EXERCISE DIRECTIONS - Your answer should consist of the lines holding "lastMask", copied from the material below.

TASK DATA -
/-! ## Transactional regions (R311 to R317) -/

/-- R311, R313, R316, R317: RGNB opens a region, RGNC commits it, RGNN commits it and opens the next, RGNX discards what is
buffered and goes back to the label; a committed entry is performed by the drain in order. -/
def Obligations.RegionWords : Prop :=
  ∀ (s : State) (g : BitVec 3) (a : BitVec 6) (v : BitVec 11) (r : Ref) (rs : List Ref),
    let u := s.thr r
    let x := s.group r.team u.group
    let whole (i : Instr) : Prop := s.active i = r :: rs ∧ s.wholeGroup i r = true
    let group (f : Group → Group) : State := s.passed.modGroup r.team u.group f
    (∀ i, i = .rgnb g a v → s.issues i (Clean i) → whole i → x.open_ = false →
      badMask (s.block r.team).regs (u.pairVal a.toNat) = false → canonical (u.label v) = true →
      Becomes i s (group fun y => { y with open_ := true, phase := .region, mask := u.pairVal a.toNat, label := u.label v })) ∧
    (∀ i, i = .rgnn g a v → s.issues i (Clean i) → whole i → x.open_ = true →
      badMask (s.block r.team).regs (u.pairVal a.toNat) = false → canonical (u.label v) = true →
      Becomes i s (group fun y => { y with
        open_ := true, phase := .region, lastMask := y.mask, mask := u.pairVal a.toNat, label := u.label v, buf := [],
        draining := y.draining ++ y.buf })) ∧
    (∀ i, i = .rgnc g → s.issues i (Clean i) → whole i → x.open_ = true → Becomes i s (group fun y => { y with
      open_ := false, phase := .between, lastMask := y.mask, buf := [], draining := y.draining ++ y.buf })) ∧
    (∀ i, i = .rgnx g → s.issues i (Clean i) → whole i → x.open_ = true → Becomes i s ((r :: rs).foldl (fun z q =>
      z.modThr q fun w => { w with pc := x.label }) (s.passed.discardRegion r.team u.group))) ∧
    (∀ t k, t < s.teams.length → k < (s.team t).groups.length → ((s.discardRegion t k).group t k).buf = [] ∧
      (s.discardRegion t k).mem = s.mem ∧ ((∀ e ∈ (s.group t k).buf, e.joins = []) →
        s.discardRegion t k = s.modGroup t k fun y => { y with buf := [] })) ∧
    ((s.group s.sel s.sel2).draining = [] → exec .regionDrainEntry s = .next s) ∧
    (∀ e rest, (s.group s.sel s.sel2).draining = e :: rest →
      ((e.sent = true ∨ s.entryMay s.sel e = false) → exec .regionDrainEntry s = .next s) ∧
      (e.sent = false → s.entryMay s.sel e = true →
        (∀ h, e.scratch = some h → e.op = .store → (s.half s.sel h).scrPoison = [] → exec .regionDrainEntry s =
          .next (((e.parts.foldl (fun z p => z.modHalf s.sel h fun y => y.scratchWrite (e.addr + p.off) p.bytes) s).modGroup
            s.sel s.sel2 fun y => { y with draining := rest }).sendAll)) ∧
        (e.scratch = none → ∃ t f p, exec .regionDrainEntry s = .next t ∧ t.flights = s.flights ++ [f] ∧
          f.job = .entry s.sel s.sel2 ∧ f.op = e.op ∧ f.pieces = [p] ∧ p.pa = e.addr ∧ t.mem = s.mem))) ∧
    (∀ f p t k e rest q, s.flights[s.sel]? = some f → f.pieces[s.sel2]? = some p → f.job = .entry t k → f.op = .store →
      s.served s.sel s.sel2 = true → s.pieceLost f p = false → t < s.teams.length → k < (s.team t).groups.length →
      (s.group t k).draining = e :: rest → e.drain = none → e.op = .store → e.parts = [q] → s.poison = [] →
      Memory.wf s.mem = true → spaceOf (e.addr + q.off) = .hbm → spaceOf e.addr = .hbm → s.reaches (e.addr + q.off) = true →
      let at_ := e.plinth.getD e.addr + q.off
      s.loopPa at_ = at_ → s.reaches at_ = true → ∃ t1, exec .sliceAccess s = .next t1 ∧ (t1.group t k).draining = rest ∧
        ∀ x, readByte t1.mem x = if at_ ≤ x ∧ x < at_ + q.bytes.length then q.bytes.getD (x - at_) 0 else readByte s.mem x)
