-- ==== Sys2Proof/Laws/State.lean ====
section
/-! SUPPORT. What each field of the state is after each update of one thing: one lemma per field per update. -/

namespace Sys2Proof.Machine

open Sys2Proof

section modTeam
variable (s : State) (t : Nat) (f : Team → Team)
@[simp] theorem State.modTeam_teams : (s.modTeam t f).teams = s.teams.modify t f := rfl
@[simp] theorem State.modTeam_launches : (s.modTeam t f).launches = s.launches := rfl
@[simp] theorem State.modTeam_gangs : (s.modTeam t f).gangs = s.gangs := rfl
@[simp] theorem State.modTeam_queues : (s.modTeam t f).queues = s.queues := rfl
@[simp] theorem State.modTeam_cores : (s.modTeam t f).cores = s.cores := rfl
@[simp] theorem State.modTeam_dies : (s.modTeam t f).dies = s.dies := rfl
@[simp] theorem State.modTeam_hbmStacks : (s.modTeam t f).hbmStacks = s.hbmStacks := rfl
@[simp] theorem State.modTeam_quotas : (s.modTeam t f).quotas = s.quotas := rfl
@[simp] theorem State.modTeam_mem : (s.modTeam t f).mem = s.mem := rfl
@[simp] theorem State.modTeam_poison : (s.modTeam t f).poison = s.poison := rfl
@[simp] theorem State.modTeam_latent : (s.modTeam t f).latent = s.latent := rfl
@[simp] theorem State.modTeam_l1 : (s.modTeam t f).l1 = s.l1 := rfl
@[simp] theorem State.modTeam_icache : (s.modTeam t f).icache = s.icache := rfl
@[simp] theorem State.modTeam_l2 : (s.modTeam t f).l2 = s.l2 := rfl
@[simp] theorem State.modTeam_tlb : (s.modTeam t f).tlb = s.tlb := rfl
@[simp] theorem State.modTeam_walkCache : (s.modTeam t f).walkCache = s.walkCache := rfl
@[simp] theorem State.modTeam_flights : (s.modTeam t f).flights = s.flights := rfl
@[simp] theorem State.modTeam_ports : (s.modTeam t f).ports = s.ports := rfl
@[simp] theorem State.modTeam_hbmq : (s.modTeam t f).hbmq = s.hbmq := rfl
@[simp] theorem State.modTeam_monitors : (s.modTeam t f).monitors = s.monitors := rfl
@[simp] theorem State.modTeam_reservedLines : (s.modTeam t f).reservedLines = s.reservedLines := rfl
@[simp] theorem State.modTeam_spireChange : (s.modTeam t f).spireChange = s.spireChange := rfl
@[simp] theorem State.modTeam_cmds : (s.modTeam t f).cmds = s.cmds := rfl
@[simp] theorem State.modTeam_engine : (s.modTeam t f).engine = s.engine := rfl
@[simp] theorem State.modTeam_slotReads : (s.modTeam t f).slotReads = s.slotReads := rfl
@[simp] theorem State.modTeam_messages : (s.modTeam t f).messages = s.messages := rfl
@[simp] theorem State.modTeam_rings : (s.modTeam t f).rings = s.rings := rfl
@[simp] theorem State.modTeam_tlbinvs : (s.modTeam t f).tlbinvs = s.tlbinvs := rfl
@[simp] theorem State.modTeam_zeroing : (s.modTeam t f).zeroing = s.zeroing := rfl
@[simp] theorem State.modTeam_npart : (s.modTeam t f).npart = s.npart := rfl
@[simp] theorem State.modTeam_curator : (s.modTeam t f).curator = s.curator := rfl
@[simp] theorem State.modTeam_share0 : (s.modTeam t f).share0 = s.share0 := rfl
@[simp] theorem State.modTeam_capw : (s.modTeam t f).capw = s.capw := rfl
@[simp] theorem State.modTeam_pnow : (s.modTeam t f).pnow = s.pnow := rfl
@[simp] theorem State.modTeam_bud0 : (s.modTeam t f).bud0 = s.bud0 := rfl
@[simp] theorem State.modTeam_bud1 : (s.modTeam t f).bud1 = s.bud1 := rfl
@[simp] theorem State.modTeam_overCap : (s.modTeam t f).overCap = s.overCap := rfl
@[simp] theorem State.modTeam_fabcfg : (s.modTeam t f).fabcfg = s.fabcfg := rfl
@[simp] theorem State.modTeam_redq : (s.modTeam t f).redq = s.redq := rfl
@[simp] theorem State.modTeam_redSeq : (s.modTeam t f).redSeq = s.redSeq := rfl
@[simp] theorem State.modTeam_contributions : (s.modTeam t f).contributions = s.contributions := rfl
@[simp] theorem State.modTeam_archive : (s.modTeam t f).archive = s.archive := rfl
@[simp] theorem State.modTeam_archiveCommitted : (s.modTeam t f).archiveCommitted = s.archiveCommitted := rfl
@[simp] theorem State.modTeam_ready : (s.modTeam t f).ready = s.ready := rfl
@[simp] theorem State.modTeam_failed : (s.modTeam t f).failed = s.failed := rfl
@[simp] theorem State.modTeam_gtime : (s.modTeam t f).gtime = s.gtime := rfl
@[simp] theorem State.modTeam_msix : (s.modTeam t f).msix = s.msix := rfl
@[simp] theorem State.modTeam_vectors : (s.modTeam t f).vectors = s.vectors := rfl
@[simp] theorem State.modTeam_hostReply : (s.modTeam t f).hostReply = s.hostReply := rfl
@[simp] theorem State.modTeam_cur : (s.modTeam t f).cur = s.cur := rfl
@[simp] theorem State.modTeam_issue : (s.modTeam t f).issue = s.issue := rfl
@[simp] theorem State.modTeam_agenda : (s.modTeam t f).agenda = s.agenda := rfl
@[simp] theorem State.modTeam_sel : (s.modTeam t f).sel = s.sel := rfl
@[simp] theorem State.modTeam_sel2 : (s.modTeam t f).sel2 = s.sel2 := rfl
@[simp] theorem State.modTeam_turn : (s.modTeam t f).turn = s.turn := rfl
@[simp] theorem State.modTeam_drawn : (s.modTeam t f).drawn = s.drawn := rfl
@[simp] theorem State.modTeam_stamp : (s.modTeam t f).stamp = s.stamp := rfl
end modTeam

SOLUTION FOR THIS EXERCISE -
        open_ := true, phase := .region, lastMask := y.mask, mask := u.pairVal a.toNat, label := u.label v, buf := [],
      open_ := false, phase := .between, lastMask := y.mask, buf := [], draining := y.draining ++ y.buf })) ∧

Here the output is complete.